Print the token/type ratio for the training data. You will have to implement gtnlplib.preproc_metrics.get_token_type_ratio (0.1 points)
Print the number of types which appear exactly once in the training data. You will have to implement gtnlplib.preproc_metrics.type_frequency (0.1 points)
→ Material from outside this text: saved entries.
-- ==== Sys2Proof/Syntax.lean ====
section
/-! DEFINITION. The commands of the NK4128, one constructor per row of the command table, and the operands they carry:
messages as the receiver takes them off a wire, bus accesses, decoded engine instruction fields. -/

namespace Sys2Proof

/-- The two sides of the isolation barrier (R9). -/
inductive Side where
  | host | field
  deriving DecidableEq, Repr

/-- The credited message classes of the Weir (R20). -/
inductive WClass where
  | s | c | m | i
  deriving DecidableEq, Repr

/-- The Causeway ports (R243). -/
inductive Port where
  | ca | cb | cc
  deriving DecidableEq, Repr

/-- A Weir message as its receiver frames it (R15 to R17): the header without the TYPE that the row names, the words
between the header and the CRC, the CRC word, and whether a code violation fell inside it. -/
structure WRx where
  len     : BitVec 12
  seq     : Byte
  flags   : Byte
  payload : List W32
  crc     : W32
  viol    : Bool
  deriving DecidableEq, Repr

/-- The operands of a format A word (R88), the condition of R85 with them. A bus operand is its nine bits (R89). -/
structure FmtA where
  cond  : BitVec 4
  f     : BitVec 1
  sat   : BitVec 1
  pf    : BitVec 2
  unit  : BitVec 1
  acd   : BitVec 3
  ra    : BitVec 4
  rb    : BitVec 4
  xop   : BitVec 9
  yop   : BitVec 9
  zop   : BitVec 9
  sub   : BitVec 5
  shift : BitVec 4
  ofmt  : BitVec 2
  deriving DecidableEq, Repr

/-- The operand bits of MOVR (R126), which lays its word out as a format of its own: the condition and bits [53:0]. -/
structure FmtM where
  cond : BitVec 4
  bits : BitVec 54
  deriving DecidableEq, Repr

/-- The operands of a format B word (R90). `iop` stands in the row for OPI rows. -/
structure FmtB where
  cond : BitVec 4
  reg  : BitVec 7
  iop  : BitVec 3
  rsv  : BitVec 12
  imm  : W32
  deriving DecidableEq, Repr

/-- The operands of a format C word (R91). -/
structure FmtC where
  cond   : BitVec 4
  blen   : BitVec 8
  cache  : BitVec 1
  span   : BitVec 1
  chan   : BitVec 1
  csrc   : BitVec 2
  creg   : BitVec 4
  cstep  : BitVec 4
  count  : BitVec 16
  budget : BitVec 12
  rsv    : BitVec 5
  deriving DecidableEq, Repr

/-- The operands of a format U word (R92); `user` is the user instruction number. -/
structure FmtU where
  cond : BitVec 4
  user : BitVec 5
  acd  : BitVec 3
  ra   : BitVec 4
  rb   : BitVec 4
  xop  : BitVec 9
  yop  : BitVec 9
  zop  : BitVec 9
  uimm : BitVec 14
  deriving DecidableEq, Repr

/-- A mismatch of a pass between MAC-S and the unit that it shadows (R418): which of the two fails its residue check. -/
structure MacMismatch where
  unitFails   : Bool
  shadowFails : Bool
  deriving DecidableEq, Repr

/-- The memories that the maintenance rows name (R410). -/
inductive BankId where
  | h0 | h1 | h2 | h3 | n | e | f | p0 | p1 | x | y | z
  deriving DecidableEq, Repr

/-- One bus access of a master to a byte address (R145, R167): its size in bytes and the value of a write. -/
structure BusAcc where
  addr : Nat
  size : Nat
  write : Option W32
  deriving DecidableEq, Repr

/-- A frame as a Causeway port receives it (R246, R248): addresses, EtherType, the 16 header bytes and the bytes after them.
`fcs` is 0 for a correct FCS, 1 for a wrong one, 2 for exactly the complement of the correct one (R249). `dev` is the deviation of
its SFD from the expected instant in nanoseconds (R262, R265), `at'` its arrival at the ball in units of 2^-16 ns of the node's
Datum estimate (R285). -/
structure CwRx where
  dst     : BitVec 48
  src     : BitVec 48
  etype   : W16
  hdr     : List Byte
  payload : List Byte
  fcs     : Nat
  dev     : Int
  at'     : Nat
  /-- A T, A or E frame that finds the four receive buffers of its class at the port taken (R274). -/
  full    : Bool
  deriving DecidableEq, Repr
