-- ==== Sys2Proof/Machine/BankSt.lean ====
section
/-! DEFINITION. The state of an SRAM bank with its code (R138 to R148, R403 to R409), of the Y pages, the X clear marks and
the commit unit (R147 to R161). -/

namespace Sys2Proof.Machine

/-- One SRAM bank: its bytes, the codewords in error, and its ECC record. -/
structure Bank where
  mem    : Mem
  /-- By codeword: 1 one bit in error, 2 uncorrectable (R404). -/
  err    : Tbl Nat
  /-- Codewords that wait for a write-back (R405). -/
  wb     : List Nat
  /-- Corrected errors by row since the die's power-on (R415). -/
  rowErr : Tbl Nat
  /-- 0 CORR, 1 UNCORR, 2 ZEROED (R423). -/
  cnt    : Ctrs
  last   : W32
  deriving DecidableEq, Repr

/-- A bank with nothing written and no error. -/
def bank0 : Bank := { mem := [], err := [], wb := [], rowErr := [], cnt := ctrs0, last := 0 }

/-- The field banks (R138). Physical words 0 to 7FFFh of Y are page A of the coefficient area, 8000h to FFFFh page B. -/
structure Banks where
  f     : Bank
  p0    : Bank
  p1    : Bank
  x     : Bank
  y     : Bank
  z     : Bank
  /-- By coefficient word: the page in use (false A, true B), and the dirty bit (R148). -/
  page  : Tbl Bool
  dirty : Tbl Bool
  /-- X regions marked cleared (R71), one bit each, and their words whose mark is removed. -/
  xMark : Nat
  xOk   : Tbl Bool
  /-- BANK_STAT: GAP, ALIAS_SIZE. -/
  stat  : W32
  atArg : W32
  zbusy : W32
  deriving DecidableEq, Repr

/-- The banks as after field power-on. -/
def banks0 : Banks :=
  { f := bank0, p0 := bank0, p1 := bank0, x := bank0, y := bank0, z := bank0, page := [], dirty := [], xMark := 0,
    xOk := [], stat := 0, atArg := 0, zbusy := 0 }

/-- Who requested a bundle (R149): a field master by register, or a Legend requester answered by PARAM_RESP. -/
inductive Asker where
  | register
  | legend (rid rseq : Nat)
  deriving DecidableEq, Repr

/-- A commit bundle accepted and not yet made (R149). The mask is 256 bits, bit g for group g. -/
structure Bundle where
  pass  : Nat
  glide : Bool
  g     : Nat
  tag   : Nat
  mask  : Nat
  by'   : Asker
  deriving DecidableEq, Repr

/-- The commit unit. -/
structure Cg where
  /-- CG_DESCg and DESC_REFUSED by group. -/
  desc    : Tbl W32
  refused : Tbl Bool
  /-- CSEQ by group. -/
  cseq    : Tbl Nat
  /-- By group, the glide in progress as g × 2^16 + STEP, 0 none (R154). -/
  glide   : Tbl Nat
  /-- CG_CMD: TAG, G, MSEL, MODE. -/
  cmd     : W32
  passLo  : W32
  passHi  : W32
  resTag  : Nat
  result  : Nat
  /-- CG_MASKm_w under key 8m + w. -/
  masks   : Tbl W32
  pending : List Bundle
  cnt     : Ctrs
  /-- Binding table (R160): word k of the shadow and the active copy; the numbers of entries. -/
  bindSh  : Tbl W32
  bindAct : Tbl W32
  nent    : Nat
  nentAct : Nat
  bindArm : Bool
  bindApplied : Bool
  bindRefused : Bool
  deriving DecidableEq, Repr

/-- The commit unit as after field power-on. -/
def cg0 : Cg :=
  { desc := [], refused := [], cseq := [], glide := [], cmd := 0, passLo := 0, passHi := 0, resTag := 0, result := 0,
    masks := [], pending := [], cnt := ctrs0, bindSh := [], bindAct := [], nent := 0, nentAct := 0, bindArm := false,
    bindApplied := false, bindRefused := false }

end Sys2Proof.Machine
end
Print the number of types that appear in the dev data but not the training data (hint: use sets for this) You will have to implement gtnlplib.preproc_metrics.unseen_types (0.1 points)
(0.3 points)
from gtnlplib.preproc_metrics import get_token_type_ratio,type_frequency,unseen_types
get_token_type_ratio(corpus_counts)
19.67109394737792
print type_frequency(corpus_counts,1)
print type_frequency(corpus_counts,10)
14134
263
Words that appear exactly once are called hapax-legomena.
Now let's look at the dev data.
y_dv,x_dv = preproc.read_data('reddit-dev.csv', #filename
'subreddit', #label field
preprocessor=preproc.tokenize_and_downcase) #your preprocessor
corpus_counts_dv = preproc.get_corpus_counts(x_dv)
print get_token_type_ratio(corpus_counts_dv)
8.0507739212
Finally, let's compute the number of word types in the dev data, which do not appear in the training data
unseen_types(corpus_counts,corpus_counts_dv)
1737
Again, you can test your code by running nosetests -v tests/test_pset1_preproc.py
Deliverable 1.3
Why do you think the type-token ratio is lower for the dev data as compared to the training data?
Yes the dev set is smaller; why does this impact the type-token ratio? (0.2 pts)
Please put your answer in the file gtnlplib/text-answers.md
Pruning the vocabulary
Now let's prune the vocabulary to words that have appeared more than ten times.
Please run the following two code blocks.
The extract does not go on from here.